Beginning with the first line of the data below, set down each line exactly through the line that contains "when the join".

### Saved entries
• • •

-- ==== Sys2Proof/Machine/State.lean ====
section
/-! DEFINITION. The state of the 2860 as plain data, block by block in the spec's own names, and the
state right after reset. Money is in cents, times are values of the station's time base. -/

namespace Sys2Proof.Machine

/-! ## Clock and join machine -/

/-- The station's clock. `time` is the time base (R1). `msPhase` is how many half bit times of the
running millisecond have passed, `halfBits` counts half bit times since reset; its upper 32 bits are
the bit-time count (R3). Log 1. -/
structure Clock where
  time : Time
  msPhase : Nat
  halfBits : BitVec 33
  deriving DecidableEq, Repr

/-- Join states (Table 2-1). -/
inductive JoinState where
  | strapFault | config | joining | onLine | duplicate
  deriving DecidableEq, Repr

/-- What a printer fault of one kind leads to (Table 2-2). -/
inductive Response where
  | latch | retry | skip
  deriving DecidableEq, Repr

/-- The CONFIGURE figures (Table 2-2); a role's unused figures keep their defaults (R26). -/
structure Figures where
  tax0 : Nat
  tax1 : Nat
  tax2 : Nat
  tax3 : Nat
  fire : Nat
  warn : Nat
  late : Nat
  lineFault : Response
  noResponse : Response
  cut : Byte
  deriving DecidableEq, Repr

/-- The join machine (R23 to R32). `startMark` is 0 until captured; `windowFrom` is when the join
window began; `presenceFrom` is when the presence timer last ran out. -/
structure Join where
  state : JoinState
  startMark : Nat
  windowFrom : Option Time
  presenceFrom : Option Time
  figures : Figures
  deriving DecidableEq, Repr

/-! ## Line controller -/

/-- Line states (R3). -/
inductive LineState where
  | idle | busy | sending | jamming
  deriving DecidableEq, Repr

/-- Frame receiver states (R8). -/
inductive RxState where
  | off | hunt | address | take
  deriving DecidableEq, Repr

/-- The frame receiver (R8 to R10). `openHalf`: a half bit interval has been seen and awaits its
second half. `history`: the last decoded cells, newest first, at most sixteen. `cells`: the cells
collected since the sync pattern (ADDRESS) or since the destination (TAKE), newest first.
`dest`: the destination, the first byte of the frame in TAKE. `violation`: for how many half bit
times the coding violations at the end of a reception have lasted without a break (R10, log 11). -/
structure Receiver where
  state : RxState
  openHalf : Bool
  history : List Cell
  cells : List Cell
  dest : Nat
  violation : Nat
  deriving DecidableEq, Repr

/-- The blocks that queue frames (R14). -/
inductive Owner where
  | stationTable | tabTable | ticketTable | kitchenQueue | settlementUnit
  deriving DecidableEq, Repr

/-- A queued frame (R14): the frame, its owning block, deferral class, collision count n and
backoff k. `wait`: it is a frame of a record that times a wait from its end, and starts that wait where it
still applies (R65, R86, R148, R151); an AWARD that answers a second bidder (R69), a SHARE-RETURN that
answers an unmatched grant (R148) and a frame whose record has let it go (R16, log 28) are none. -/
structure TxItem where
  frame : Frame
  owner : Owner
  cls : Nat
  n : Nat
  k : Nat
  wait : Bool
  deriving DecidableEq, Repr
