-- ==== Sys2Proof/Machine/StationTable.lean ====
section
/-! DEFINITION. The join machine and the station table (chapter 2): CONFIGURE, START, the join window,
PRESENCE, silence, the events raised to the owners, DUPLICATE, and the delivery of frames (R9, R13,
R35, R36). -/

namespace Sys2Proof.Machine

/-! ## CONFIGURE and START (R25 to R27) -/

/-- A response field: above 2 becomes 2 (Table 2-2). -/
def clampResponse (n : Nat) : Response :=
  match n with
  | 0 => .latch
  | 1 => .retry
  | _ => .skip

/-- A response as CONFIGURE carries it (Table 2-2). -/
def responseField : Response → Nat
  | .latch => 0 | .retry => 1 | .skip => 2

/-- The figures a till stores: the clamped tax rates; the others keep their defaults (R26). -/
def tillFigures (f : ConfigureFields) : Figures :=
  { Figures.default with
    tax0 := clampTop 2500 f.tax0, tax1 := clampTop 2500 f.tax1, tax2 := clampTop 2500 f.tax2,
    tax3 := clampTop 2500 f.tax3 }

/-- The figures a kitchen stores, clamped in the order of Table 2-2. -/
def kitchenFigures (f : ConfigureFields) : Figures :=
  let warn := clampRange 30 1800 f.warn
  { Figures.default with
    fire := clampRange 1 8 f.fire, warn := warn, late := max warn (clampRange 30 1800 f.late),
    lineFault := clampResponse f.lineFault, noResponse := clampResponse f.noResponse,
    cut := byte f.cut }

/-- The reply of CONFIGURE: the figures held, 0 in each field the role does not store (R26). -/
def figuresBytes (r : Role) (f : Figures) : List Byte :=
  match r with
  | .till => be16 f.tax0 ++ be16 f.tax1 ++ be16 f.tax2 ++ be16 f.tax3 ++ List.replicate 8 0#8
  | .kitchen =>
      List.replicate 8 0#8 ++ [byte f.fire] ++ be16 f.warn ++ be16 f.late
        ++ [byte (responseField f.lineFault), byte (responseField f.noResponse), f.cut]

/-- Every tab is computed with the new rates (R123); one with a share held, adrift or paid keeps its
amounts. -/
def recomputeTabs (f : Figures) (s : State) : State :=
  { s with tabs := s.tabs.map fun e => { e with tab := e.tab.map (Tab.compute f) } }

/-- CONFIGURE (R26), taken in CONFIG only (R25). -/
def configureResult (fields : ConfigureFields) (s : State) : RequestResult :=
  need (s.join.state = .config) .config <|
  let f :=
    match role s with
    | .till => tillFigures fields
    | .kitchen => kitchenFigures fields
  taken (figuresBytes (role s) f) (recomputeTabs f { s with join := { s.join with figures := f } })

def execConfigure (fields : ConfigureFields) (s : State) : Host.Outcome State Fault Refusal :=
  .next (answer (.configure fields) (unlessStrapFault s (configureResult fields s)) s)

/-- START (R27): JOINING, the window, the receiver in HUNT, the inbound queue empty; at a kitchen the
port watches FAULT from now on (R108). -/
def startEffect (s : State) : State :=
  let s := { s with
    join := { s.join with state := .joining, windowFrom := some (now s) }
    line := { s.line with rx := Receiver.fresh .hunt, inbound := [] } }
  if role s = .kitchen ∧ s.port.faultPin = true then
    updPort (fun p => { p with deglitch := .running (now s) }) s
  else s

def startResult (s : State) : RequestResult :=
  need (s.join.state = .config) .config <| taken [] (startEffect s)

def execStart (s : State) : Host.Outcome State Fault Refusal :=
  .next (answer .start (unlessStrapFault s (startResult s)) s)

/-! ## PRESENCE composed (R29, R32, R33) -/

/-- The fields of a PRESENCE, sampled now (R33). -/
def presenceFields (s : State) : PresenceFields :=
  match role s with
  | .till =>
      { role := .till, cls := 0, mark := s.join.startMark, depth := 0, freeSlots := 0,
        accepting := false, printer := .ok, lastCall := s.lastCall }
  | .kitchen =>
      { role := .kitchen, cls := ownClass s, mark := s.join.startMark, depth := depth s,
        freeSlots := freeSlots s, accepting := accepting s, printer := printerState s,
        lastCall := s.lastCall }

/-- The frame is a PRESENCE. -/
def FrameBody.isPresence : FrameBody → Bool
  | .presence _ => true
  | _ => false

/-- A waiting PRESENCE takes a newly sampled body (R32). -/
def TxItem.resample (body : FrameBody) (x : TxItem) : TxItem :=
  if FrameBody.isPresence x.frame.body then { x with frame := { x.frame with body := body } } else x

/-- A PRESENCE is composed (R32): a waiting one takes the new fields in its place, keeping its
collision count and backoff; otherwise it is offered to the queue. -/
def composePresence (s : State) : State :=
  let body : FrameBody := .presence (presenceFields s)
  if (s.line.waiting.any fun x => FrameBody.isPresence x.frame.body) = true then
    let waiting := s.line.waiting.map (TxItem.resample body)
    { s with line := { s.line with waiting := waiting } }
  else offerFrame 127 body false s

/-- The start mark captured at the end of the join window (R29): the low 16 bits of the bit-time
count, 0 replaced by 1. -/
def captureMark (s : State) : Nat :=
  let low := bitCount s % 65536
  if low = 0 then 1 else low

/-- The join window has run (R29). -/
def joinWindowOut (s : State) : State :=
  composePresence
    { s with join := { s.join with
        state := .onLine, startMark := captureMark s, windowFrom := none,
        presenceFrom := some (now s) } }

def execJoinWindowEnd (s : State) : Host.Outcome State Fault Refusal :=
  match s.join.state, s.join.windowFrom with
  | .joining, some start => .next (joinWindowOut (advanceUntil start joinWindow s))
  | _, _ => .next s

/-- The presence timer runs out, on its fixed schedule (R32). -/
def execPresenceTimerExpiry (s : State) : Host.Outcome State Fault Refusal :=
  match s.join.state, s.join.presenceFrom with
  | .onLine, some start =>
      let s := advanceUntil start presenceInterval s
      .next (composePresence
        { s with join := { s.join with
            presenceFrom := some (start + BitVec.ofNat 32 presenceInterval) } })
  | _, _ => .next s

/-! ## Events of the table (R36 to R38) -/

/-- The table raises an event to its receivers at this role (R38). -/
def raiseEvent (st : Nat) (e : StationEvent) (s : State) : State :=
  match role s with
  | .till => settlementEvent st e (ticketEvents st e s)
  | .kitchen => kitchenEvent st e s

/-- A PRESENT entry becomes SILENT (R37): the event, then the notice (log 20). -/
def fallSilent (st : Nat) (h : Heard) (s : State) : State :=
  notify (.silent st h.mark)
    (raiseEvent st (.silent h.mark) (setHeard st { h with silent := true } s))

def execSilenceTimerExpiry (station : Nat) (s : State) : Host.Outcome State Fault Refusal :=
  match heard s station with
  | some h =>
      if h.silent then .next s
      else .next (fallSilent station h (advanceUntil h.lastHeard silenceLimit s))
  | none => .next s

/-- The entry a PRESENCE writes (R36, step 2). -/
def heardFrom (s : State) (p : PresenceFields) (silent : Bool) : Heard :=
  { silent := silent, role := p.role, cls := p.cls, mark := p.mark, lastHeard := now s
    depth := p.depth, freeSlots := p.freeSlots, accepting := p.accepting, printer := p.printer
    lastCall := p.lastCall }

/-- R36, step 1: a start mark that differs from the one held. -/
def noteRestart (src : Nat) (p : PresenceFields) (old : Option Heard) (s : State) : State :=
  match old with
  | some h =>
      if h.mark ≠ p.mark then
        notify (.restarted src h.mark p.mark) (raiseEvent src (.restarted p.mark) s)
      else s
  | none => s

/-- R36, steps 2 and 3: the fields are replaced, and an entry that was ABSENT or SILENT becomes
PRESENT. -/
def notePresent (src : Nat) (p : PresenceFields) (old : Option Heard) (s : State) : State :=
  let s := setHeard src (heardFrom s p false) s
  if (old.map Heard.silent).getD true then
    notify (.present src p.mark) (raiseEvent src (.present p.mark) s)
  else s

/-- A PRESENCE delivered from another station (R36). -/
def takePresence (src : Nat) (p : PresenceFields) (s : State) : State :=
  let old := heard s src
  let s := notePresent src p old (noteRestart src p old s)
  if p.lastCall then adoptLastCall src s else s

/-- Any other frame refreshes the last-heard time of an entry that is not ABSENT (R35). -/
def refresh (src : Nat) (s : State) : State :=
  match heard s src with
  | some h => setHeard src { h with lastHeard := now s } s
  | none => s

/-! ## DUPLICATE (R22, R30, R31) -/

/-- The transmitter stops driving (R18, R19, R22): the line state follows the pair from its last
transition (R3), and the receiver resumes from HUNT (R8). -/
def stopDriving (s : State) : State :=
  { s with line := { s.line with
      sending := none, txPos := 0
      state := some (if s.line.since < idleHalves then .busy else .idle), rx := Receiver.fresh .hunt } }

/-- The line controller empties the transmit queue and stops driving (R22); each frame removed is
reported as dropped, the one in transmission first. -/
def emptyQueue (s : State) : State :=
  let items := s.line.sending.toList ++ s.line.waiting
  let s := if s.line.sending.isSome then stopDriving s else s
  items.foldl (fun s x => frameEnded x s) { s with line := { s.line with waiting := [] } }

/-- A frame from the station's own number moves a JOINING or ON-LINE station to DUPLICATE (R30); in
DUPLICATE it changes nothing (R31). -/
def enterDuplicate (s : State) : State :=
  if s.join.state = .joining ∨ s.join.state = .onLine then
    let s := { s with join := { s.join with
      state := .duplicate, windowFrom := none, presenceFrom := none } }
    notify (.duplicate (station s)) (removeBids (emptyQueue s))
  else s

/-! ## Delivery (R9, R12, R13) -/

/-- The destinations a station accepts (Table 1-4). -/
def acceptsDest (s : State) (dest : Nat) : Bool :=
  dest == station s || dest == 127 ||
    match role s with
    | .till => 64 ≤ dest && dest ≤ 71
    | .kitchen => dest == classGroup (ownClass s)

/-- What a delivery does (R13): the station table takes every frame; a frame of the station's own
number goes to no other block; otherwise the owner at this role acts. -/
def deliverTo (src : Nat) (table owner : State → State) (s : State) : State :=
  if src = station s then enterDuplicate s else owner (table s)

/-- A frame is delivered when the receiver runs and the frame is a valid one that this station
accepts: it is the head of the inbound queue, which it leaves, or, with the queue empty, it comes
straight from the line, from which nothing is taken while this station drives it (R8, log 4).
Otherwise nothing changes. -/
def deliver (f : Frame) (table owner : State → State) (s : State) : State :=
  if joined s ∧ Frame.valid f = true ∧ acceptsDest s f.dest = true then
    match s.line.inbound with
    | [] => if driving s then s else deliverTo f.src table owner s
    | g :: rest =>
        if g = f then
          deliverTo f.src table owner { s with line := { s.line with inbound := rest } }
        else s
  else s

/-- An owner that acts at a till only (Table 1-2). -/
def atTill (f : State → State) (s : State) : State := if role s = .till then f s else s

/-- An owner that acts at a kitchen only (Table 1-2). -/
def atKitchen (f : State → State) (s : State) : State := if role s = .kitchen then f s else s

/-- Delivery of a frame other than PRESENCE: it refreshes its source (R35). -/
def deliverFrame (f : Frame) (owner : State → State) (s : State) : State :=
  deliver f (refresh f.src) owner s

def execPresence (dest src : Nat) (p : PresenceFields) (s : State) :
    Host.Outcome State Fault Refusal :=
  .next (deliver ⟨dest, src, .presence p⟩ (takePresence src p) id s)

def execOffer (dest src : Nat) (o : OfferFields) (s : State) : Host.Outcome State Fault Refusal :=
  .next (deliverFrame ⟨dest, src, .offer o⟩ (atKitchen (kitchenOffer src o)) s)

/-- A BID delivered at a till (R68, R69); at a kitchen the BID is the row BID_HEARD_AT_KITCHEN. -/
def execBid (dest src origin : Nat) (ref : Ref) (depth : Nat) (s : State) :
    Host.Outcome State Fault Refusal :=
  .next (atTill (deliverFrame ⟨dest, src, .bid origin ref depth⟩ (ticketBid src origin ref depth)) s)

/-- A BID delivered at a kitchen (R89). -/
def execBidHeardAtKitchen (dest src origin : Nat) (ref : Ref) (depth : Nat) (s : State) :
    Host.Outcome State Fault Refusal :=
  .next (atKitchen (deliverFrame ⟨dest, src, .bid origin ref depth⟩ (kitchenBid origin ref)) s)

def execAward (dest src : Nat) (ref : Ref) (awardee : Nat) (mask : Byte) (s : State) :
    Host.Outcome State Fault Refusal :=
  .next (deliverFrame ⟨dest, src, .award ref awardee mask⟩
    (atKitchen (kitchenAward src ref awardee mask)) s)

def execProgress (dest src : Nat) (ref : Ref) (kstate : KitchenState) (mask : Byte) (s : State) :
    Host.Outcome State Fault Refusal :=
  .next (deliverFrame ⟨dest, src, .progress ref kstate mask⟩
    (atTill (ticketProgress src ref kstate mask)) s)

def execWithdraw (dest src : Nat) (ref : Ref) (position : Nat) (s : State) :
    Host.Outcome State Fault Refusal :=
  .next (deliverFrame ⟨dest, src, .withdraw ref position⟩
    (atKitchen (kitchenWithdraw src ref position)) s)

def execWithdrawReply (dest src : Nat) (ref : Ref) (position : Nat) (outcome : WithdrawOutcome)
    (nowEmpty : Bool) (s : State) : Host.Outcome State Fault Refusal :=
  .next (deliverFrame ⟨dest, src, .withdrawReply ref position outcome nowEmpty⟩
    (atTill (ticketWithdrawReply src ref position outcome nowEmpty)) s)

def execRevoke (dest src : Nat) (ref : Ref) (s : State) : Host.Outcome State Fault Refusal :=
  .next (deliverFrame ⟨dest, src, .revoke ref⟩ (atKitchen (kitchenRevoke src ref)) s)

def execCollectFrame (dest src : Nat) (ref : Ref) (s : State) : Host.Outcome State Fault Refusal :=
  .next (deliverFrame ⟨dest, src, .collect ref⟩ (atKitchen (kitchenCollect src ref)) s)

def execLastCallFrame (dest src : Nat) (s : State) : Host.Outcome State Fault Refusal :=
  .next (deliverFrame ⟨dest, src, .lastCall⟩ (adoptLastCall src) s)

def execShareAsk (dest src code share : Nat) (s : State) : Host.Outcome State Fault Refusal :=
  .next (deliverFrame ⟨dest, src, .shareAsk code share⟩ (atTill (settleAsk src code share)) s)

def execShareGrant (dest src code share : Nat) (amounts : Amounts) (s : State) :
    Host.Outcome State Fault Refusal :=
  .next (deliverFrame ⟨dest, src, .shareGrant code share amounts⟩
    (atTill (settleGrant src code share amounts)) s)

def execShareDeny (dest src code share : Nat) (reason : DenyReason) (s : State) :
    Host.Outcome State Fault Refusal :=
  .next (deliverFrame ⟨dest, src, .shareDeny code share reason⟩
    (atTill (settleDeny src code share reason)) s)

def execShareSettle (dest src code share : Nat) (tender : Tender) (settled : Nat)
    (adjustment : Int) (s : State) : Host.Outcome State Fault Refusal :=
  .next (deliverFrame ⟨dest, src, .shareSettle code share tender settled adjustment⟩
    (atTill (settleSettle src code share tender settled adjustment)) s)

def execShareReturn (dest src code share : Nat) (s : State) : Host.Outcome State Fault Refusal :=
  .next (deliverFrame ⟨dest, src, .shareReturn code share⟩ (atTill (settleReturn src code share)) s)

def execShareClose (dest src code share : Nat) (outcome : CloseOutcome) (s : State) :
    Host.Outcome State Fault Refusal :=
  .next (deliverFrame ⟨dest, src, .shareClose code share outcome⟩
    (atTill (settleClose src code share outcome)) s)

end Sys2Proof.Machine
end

• • •

### REPLY
-- ==== Sys2Proof/Machine/State.lean ====
section
/-! DEFINITION. The state of the 2860 as plain data, block by block in the spec's own names, and the
state right after reset. Money is in cents, times are values of the station's time base. -/

namespace Sys2Proof.Machine

/-! ## Clock and join machine -/

/-- The station's clock. `time` is the time base (R1). `msPhase` is how many half bit times of the
running millisecond have passed, `halfBits` counts half bit times since reset; its upper 32 bits are
the bit-time count (R3). Log 1. -/
structure Clock where
  time : Time
  msPhase : Nat
  halfBits : BitVec 33
  deriving DecidableEq, Repr

/-- Join states (Table 2-1). -/
inductive JoinState where
  | strapFault | config | joining | onLine | duplicate
  deriving DecidableEq, Repr

/-- What a printer fault of one kind leads to (Table 2-2). -/
inductive Response where
  | latch | retry | skip
  deriving DecidableEq, Repr

/-- The CONFIGURE figures (Table 2-2); a role's unused figures keep their defaults (R26). -/
structure Figures where
  tax0 : Nat
  tax1 : Nat
  tax2 : Nat
  tax3 : Nat
  fire : Nat
  warn : Nat
  late : Nat
  lineFault : Response
  noResponse : Response
  cut : Byte
  deriving DecidableEq, Repr

/-- The join machine (R23 to R32). `startMark` is 0 until captured; `windowFrom` is when the join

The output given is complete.